Does the EULA ever run out?

  Sapins 19:31 09 Jan 2006
Locked

If Microsoft withdraw their support for an OS, as with say 98SE, shouldn't we then be able to use it as we wish, e.g. install it on more than one PC, just as copyright runs out eventually.


I'm thinking of XP when Vista, or whatever it is named, comes along!

  Mr Mistoffelees 19:39 09 Jan 2006

This time Google seems not to be your friend. Was no help at all and Google Answers costs money.

  Forum Editor 19:46 09 Jan 2006

will still be alive and well when you and I are long gone, Sapins. It doesn't run out for another 92 years.

  DieSse 22:41 09 Jan 2006

*It doesn't run out for another 92 years.*

Just another aspect of how silly some aspects of copyright law have become, and how the original concept of a *temporary monopoly* has been usurped.

It makes many aspects of the concept of *derivative works* unuseable.

  Chegs ®™ 22:47 09 Jan 2006

"If Microsoft withdraw their support for an OS, as with say 98SE..." I don't know if it counts,but the 98se Updates still come from a MS site,at least they did just 48hrs ago(or has MS withdrawn support but left the old updates on their site?)

  Forum Editor 23:19 09 Jan 2006

and for once I agree with DieSse when he says "how silly some aspects of copyright law have become".

American copyright duration depends on several things - whether the work was created by an individual working for himself/herself (life + 70 years), or by a team, working 'for hire' (95 years from publication, or 120 years from 'creation').

Usually, when you think of copyright duration, you think in terms of the author's lifespan, plus some bonus years. The American situation is the result of Congress repeatedly extending the bonus years in a desperate attempt to keep Micky Mouse out of the public domain. In October 1998, Congressman Sonny Bono (Yes, the singer who used to be married to Cher) was responsible for the copyright extension act which effectively stopped famous Disney characters moving into the public domain during the first decade of the 21st Century. Congressman Bono succeeding in saving the legal lives of Mickey, Pluto, Goofy, and Donald Duck for another twenty years, until 2023, 2025, 2027, and 2029, respectively, 95 years after they first appeared on film.
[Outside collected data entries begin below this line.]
-- ==== Sys2Proof/Machine/Check.lean ====
section
/-! DEFINITION. The Check Unit (file 04): the exit check of a run of cells. It holds no state (R70). -/

namespace Sys2Proof.Machine

/-- R70: pass, with the cells as they are to stand, or fail with a code. -/
inductive CheckResult where
  | pass (cells : List Byte)
  | fail (code : ErrorCode)
  deriving DecidableEq, Repr

/-- R42: every cell is null or space. -/
def isEmptyRun (cells : List Byte) : Bool := cells.all isBlank

/-- R74, R78: the run from the first to the last cell that is neither null nor space. -/
def trimmed (cells : List Byte) : List Byte := ((cells.dropWhile isBlank).reverse.dropWhile isBlank).reverse

/-- The typing filter of a class: the character as it is written, folded where the class folds it (R29, R56, R106). -/
def admittedCode (cls : FieldClass) (signed : Bool) (b : Byte) : Option Byte :=
  match cls with
  | .alpha => if printable b then some b else none
  | .code =>
    if isDigit b || isCapital b || b == 0x2D#8 then some b
    else if isSmall b then some (b - 0x20#8) else none
  | .digits => if isDigit b then some b else none
  | .amount => if isDigit b || b == 0x2E#8 || (b == 0x2D#8 && signed) then some b else none

/-- R72: a cell that is null, space or a character the class admits (no fold). AMOUNT has its own stages. -/
def classCell (cls : FieldClass) (b : Byte) : Bool :=
  isBlank b ||
    match cls with
    | .alpha => printable b
    | .code => isDigit b || isCapital b || b == 0x2D#8
    | .digits => isDigit b
    | .amount => true

/-! ## Amounts -/

/-- An entry string as R74 parses it: its sign and its two runs of digits. -/
structure AmountParts where
  negative : Bool
  whole : List Byte
  fraction : List Byte
  deriving DecidableEq, Repr

/-- R74's grammar over the entry string. -/
def parseAmount (signed : Bool) (entry : List Byte) : Option AmountParts :=
  let negative := signed && entry.head? == some 0x2D#8
  let digits := if negative then entry.drop 1 else entry
  let whole := digits.takeWhile isDigit
  match digits.dropWhile isDigit with
  | [] => if whole.isEmpty then none else some { negative := negative, whole := whole, fraction := [] }
  | point :: fraction =>
    if point == 0x2E#8 && fraction.all isDigit && !(whole.isEmpty && fraction.isEmpty) then
      some { negative := negative, whole := whole, fraction := fraction }
    else none

/-- The number whose decimal digits are listed. -/
def decimalValue (digits : List Byte) : Nat := digits.foldl (fun n d => n * 10 + digitValue d) 0

/-- The decimal digits of a number, no leading zeros, before digits already made; `fuel` bounds their number. -/
def decimalDigits : Nat → Nat → List Byte → List Byte
  | 0, _, acc => acc
  | fuel + 1, n, acc =>
    if n < 10 then digitByte n :: acc else decimalDigits fuel (n / 10) (digitByte (n % 10) :: acc)

/-- A number in decimal without leading zeros and with at least one digit. -/
def decimal (n : Nat) : List Byte := decimalDigits (n + 1) n []

/-- Exactly `width` digits of a number, with leading zeros (for numbers below 10^width). -/
def paddedDecimal : Nat → Nat → List Byte
  | 0, _ => []
  | width + 1, n => paddedDecimal width (n / 10) ++ [digitByte (n % 10)]

/-- R76: the text of |V| at a scale, without sign. -/
def amountText (magnitude scale : Nat) : List Byte :=
  decimal (magnitude / 10 ^ scale) ++
    if scale = 0 then [] else 0x2E#8 :: paddedDecimal scale (magnitude % 10 ^ scale)

/-- R77: the text, without and with its sign, laid into `length` cells. -/
def justified (zeroFill negative : Bool) (length : Nat) (text : List Byte) : List Byte :=
  let sign : List Byte := if negative then [0x2D#8] else []
  let pad := length - (sign.length + text.length)
  if zeroFill then sign ++ List.replicate pad 0x30#8 ++ text
  else List.replicate pad 0x20#8 ++ sign ++ text

/-- R74 to R77: the AMOUNT stages on a run that is not empty, giving the normalised cells. -/
def amountCheck (e : EntryItems) (length : Nat) (cells : List Byte) : CheckResult :=
  match parseAmount e.signed (trimmed cells) with
  | none => .fail .eForm
  | some parts =>
    if e.scale < parts.fraction.length then .fail .eScale
    else
      let magnitude := decimalValue (parts.whole ++ parts.fraction) * 10 ^ (e.scale - parts.fraction.length)
      let negative := parts.negative && magnitude != 0
      let text := amountText magnitude e.scale
      if e.bound ≠ 0 ∧ e.bound < magnitude then .fail .eRange
      else if length < text.length + (if negative then 1 else 0) then .fail .eRange
      else .pass (justified e.zeroFill negative length text)

/-! ## Check digits -/

/-- Σ digit × weight, the weights repeating from the rightmost data digit on; `data` is rightmost first. -/
def weightedSum (weights : List Nat) (data : List Byte) : Nat :=
  ((data.zipIdx).map fun d => digitValue d.1 * weights.getD (d.2 % weights.length) 0).sum

/-- R79: the expected check of M10; `data` is rightmost first. -/
def expectedM10 (data : List Byte) : Nat := (10 - weightedSum [3, 1] data % 10) % 10

/-- R80: the expected check of M11, 0–10; `data` is rightmost first. -/
def expectedM11 (data : List Byte) : Nat := (11 - weightedSum [2, 3, 4, 5, 6, 7] data % 11) % 11

/-- The check character an expected check asks for: a digit, or 'X' for 10 in a CODE field; none otherwise (R80). -/
def checkCharacter (cls : FieldClass) (expected : Nat) : Option Byte :=
  if expected < 10 then some (digitByte expected) else if cls = .code then some 0x58#8 else none

/-- R78 to R80: the check-digit test of a run. -/
def checkDigitHolds (check : CheckKind) (cls : FieldClass) (cells : List Byte) : Bool :=
  match check, (trimmed cells).reverse with
  | .noCheck, _ => true
  | .m10, character :: data =>
    !data.isEmpty && data.all isDigit && checkCharacter cls (expectedM10 data) == some character
  | .m11, character :: data =>
    !data.isEmpty && data.all isDigit && checkCharacter cls (expectedM11 data) == some character
  | .m10, [] | .m11, [] => false

/-! ## The exit check -/

/-- R71: the exit check of a run of `length` cells against an ENTRY field's items. -/
def exitCheck (e : EntryItems) (length : Nat) (cells : List Byte) : CheckResult :=
  if isEmptyRun cells then .pass cells
  else
    let classed : CheckResult :=
      if e.cls = .amount then amountCheck e length cells
      else if cells.all (classCell e.cls) then .pass cells else .fail .eForm
    match classed with
    | .fail code => .fail code
    | .pass standing =>
      if !checkDigitHolds e.check e.cls cells then .fail .eCheck
      else if e.mustFill && cells.contains 0x00#8 then .fail .eFill
      else .pass standing

/-- R70: the exit check on the field's own cells; a PROTECTED field has no check. -/
def Page.checkField (g : Page) (f : Field) : CheckResult :=
  match f.entry with
  | some e => exitCheck e f.length (g.codesOf f)
  | none => .pass (g.codesOf f)

/-- R70, R77: the cells of a passing AMOUNT field are written; every other class keeps its cells. -/
def Page.writeChecked (g : Page) (f : Field) (cells : List Byte) : Page :=
  if f.entry.any (·.cls = .amount) then { g with cells := g.cells.writeRun f.start cells } else g

end Sys2Proof.Machine
end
That's why Windows 98SE copyright has so long to go, in fact I was a few years out in my original comment - it only has 89 years left.

  Mr Mistoffelees 06:15 10 Jan 2006

So will American copyright duration be extended further next time the threat of entering the public domain hangs over the heads of the aforementioned Disney characters? When will it all end?

  Forum Editor 06:54 10 Jan 2006

Who knows? I think that by the time we get to 2023 Mickey will not be as important - either to the Disney corporation, or to the public, and he'll gently fade away.